> DIRECTIONS FOR THIS TASK:
Nothing should be left out: write out the whole listing exactly.

> DATASET ENTRIES:
┌──
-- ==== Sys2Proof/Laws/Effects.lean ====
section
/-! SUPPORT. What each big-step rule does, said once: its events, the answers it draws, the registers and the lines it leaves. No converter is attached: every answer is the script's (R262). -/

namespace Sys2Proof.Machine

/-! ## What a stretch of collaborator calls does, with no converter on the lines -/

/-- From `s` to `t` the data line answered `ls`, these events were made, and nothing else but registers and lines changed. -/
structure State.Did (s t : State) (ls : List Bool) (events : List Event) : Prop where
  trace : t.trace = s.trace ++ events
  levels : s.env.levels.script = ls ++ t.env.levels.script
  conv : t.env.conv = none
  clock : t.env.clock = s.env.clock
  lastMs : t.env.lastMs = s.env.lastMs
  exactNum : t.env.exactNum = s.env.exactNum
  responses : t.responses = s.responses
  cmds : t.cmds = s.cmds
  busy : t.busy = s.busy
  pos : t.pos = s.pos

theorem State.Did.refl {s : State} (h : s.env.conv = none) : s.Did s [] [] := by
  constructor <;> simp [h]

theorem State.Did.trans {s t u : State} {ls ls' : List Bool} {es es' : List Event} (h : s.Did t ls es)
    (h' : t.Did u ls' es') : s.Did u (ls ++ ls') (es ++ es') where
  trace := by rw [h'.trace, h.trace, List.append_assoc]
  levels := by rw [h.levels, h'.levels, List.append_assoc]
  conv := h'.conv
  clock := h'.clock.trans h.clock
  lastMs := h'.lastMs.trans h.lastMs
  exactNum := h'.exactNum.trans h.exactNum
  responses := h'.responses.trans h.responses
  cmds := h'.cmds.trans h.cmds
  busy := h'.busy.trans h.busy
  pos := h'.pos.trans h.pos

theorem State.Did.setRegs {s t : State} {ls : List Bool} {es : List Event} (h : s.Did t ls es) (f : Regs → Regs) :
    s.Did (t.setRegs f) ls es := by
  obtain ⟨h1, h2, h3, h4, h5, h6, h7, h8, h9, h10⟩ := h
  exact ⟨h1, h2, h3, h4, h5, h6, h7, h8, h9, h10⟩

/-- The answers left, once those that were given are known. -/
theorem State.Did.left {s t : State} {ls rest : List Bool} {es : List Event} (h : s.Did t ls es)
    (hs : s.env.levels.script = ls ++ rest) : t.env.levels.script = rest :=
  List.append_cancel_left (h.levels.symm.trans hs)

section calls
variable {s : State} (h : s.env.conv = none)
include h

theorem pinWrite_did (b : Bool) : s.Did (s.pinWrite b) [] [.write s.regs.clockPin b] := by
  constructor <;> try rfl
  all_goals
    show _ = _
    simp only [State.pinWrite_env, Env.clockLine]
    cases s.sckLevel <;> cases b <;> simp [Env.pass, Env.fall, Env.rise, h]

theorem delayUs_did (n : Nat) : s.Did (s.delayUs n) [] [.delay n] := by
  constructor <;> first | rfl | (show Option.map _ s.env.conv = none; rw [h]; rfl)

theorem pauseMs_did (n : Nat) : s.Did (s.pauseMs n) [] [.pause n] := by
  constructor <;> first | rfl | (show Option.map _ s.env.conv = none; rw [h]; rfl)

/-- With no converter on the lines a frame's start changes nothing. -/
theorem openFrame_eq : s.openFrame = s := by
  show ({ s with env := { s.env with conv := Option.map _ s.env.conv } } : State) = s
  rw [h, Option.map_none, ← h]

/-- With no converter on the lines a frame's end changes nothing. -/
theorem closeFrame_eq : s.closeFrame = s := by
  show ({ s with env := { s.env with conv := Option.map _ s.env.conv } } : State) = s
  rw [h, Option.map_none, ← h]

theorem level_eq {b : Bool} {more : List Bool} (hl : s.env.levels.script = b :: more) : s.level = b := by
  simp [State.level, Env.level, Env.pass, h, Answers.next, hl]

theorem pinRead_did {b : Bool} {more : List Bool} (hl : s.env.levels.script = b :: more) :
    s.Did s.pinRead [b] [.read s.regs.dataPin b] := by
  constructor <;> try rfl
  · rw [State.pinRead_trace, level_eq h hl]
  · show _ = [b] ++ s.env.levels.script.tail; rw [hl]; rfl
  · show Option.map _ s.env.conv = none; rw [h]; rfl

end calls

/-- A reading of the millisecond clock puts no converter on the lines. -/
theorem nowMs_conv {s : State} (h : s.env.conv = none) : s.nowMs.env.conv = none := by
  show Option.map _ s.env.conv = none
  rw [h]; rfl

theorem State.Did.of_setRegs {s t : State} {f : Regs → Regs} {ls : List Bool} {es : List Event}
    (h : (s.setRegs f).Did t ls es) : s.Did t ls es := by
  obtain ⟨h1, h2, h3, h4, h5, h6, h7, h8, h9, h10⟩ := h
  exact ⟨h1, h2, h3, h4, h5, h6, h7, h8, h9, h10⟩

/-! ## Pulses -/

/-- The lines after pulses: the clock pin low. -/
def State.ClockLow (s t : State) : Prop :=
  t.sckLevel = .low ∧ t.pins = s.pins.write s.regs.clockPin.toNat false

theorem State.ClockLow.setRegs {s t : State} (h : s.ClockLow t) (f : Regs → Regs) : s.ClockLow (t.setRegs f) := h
└──
> RESULT OF THIS TASK:
-- ==== Sys2Proof/Laws/Effects.lean ====
section
/-! SUPPORT. What each big-step rule does, said once: its events, the answers it draws, the registers and the lines it leaves. No converter is attached: every answer is the script's (R262). -/

namespace Sys2Proof.Machine

/-! ## What a stretch of collaborator calls does, with no converter on the lines -/

/-- From `s` to `t` the data line answered `ls`, these events were made, and nothing else but registers and lines changed. -/
structure State.Did (s t : State) (ls : List Bool) (events : List Event) : Prop where
  trace : t.trace = s.trace ++ events
  levels : s.env.levels.script = ls ++ t.env.levels.script
  conv : t.env.conv = none
  clock : t.env.clock = s.env.clock
  lastMs : t.env.lastMs = s.env.lastMs
  exactNum : t.env.exactNum = s.env.exactNum
  responses : t.responses = s.responses
  cmds : t.cmds = s.cmds
  busy : t.busy = s.busy
  pos : t.pos = s.pos

theorem State.Did.refl {s : State} (h : s.env.conv = none) : s.Did s [] [] := by
  constructor <;> simp [h]

theorem State.Did.trans {s t u : State} {ls ls' : List Bool} {es es' : List Event} (h : s.Did t ls es)
    (h' : t.Did u ls' es') : s.Did u (ls ++ ls') (es ++ es') where
  trace := by rw [h'.trace, h.trace, List.append_assoc]
  levels := by rw [h.levels, h'.levels, List.append_assoc]
  conv := h'.conv
  clock := h'.clock.trans h.clock
  lastMs := h'.lastMs.trans h.lastMs
  exactNum := h'.exactNum.trans h.exactNum
  responses := h'.responses.trans h.responses
  cmds := h'.cmds.trans h.cmds
  busy := h'.busy.trans h.busy
  pos := h'.pos.trans h.pos

theorem State.Did.setRegs {s t : State} {ls : List Bool} {es : List Event} (h : s.Did t ls es) (f : Regs → Regs) :
    s.Did (t.setRegs f) ls es := by
  obtain ⟨h1, h2, h3, h4, h5, h6, h7, h8, h9, h10⟩ := h
  exact ⟨h1, h2, h3, h4, h5, h6, h7, h8, h9, h10⟩

/-- The answers left, once those that were given are known. -/
theorem State.Did.left {s t : State} {ls rest : List Bool} {es : List Event} (h : s.Did t ls es)
    (hs : s.env.levels.script = ls ++ rest) : t.env.levels.script = rest :=
  List.append_cancel_left (h.levels.symm.trans hs)

section calls
variable {s : State} (h : s.env.conv = none)
include h

theorem pinWrite_did (b : Bool) : s.Did (s.pinWrite b) [] [.write s.regs.clockPin b] := by
  constructor <;> try rfl
  all_goals
    show _ = _
    simp only [State.pinWrite_env, Env.clockLine]
    cases s.sckLevel <;> cases b <;> simp [Env.pass, Env.fall, Env.rise, h]

theorem delayUs_did (n : Nat) : s.Did (s.delayUs n) [] [.delay n] := by
  constructor <;> first | rfl | (show Option.map _ s.env.conv = none; rw [h]; rfl)

theorem pauseMs_did (n : Nat) : s.Did (s.pauseMs n) [] [.pause n] := by
  constructor <;> first | rfl | (show Option.map _ s.env.conv = none; rw [h]; rfl)

/-- With no converter on the lines a frame's start changes nothing. -/
theorem openFrame_eq : s.openFrame = s := by
  show ({ s with env := { s.env with conv := Option.map _ s.env.conv } } : State) = s
  rw [h, Option.map_none, ← h]

/-- With no converter on the lines a frame's end changes nothing. -/
theorem closeFrame_eq : s.closeFrame = s := by
  show ({ s with env := { s.env with conv := Option.map _ s.env.conv } } : State) = s
  rw [h, Option.map_none, ← h]

theorem level_eq {b : Bool} {more : List Bool} (hl : s.env.levels.script = b :: more) : s.level = b := by
  simp [State.level, Env.level, Env.pass, h, Answers.next, hl]

theorem pinRead_did {b : Bool} {more : List Bool} (hl : s.env.levels.script = b :: more) :
    s.Did s.pinRead [b] [.read s.regs.dataPin b] := by
  constructor <;> try rfl
  · rw [State.pinRead_trace, level_eq h hl]
  · show _ = [b] ++ s.env.levels.script.tail; rw [hl]; rfl
  · show Option.map _ s.env.conv = none; rw [h]; rfl

end calls

/-- A reading of the millisecond clock puts no converter on the lines. -/
theorem nowMs_conv {s : State} (h : s.env.conv = none) : s.nowMs.env.conv = none := by
  show Option.map _ s.env.conv = none
  rw [h]; rfl

theorem State.Did.of_setRegs {s t : State} {f : Regs → Regs} {ls : List Bool} {es : List Event}
    (h : (s.setRegs f).Did t ls es) : s.Did t ls es := by
  obtain ⟨h1, h2, h3, h4, h5, h6, h7, h8, h9, h10⟩ := h
  exact ⟨h1, h2, h3, h4, h5, h6, h7, h8, h9, h10⟩

/-! ## Pulses -/

/-- The lines after pulses: the clock pin low. -/
def State.ClockLow (s t : State) : Prop :=
  t.sckLevel = .low ∧ t.pins = s.pins.write s.regs.clockPin.toNat false

theorem State.ClockLow.setRegs {s t : State} (h : s.ClockLow t) (f : Regs → Regs) : s.ClockLow (t.setRegs f) := h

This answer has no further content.